Grevillea hakeoides is a species of flowering plant in the family Proteaceae and is endemic to the south-west of Western Australia. It is a spreading shrub with flat, linear or more or less-cylindrical leaves and dome-shaped groups of flowers, the colour varying according to subspecies.

==Description==
Grevillea diversifolia is a spreading shrub that typically grows to a height of 0.5–4 m and has many branches. Its adult leaves are linear or more or less cylindrical, 30–110 mm long and 0.5–2 mm wide with two longitudinal grooves. The flowers are arranged in erect, dome-shaped groups on a rachis 2–5 mm long, the pistil 5–12.5 mm long, the flower colour varying with subspecies. Flowering occurs from July to October and the fruit is an oblong follicle 7–12 mm long.

==Taxonomy==
Grevillea hakeoides was first formally described in 1848 by Carl Meissner in Johann Georg Christian Lehmann's Plantae Preissianae from specimens collected by James Drummond near the Swan River.

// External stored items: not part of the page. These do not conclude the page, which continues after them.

/-- Replay what the port has sent and not had acknowledged: identical bytes (R478); the first beyond the budget of the
subframe is recorded (R479). -/
def replayPort (s : State) (n : Nat) : State :=
  let p := vlPort s n
  let k := p.replay.length
  if k = 0 || 16 ≤ p.stuck then s
  else
    let s := p.replay.foldl (fun s f => s.emit (.flit n f.2)) s
    let s := modVl s n (fun p => { p with
      retries := (p.retries + 1) % 2 ^ 64, stuck := p.stuck + 1, replayed := p.replayed + k })
    let s := countEvent s 0x3803 0x66 n k
    let s := timingEvent s 8 (dieUnit 2) (n * 2 ^ 56 + k)
    if (planOf s).isSome && vlBudget s n < p.replayed + k && !p.overBudget then
      let s := modVl s n (fun p => { p with overBudget := true })
      recordFaultAt (timingEvent s 9 (dieUnit 2) 0) (dieUnit 2) causeRetry 0 0 0 0 0
    else s

/-- What every flit header carries: acknowledgement, credits, NAK. -/
def linkControl (s : State) (n : Nat) (h : BitVec 64) : State :=
  let s := addCredits (ackFlits s n (BitVec.ofNat 12 (bitsOf h 51 40))) n h
  if bitOf h 39 then replayPort s n else s

end Sys2Proof.Machine
end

The specific epithet (hakeoides) means "Hakea-like".

In 1986 Donald McGillivray described two subspecies in his book, New Names in Grevillea (Proteaceae), and the names are accepted by the Australian Plant Census:
- Grevillea hakeoides Meisn. subsp. hakeoides has more or less cylindrical leaves usually 30–50 mm long and 0.5–0.8 mm wide, and greenish-white to creamy-grey or pinkish flowers;
- Grevillea hakeoides subsp. stenophylla McGill. has flat, linear leaves 40–110 mm long and 0.7–2 mm wide, and silvery-grey to white flowers. Subspecies stenophylla was previously known as Grevillea stenophylla W.Fitzg.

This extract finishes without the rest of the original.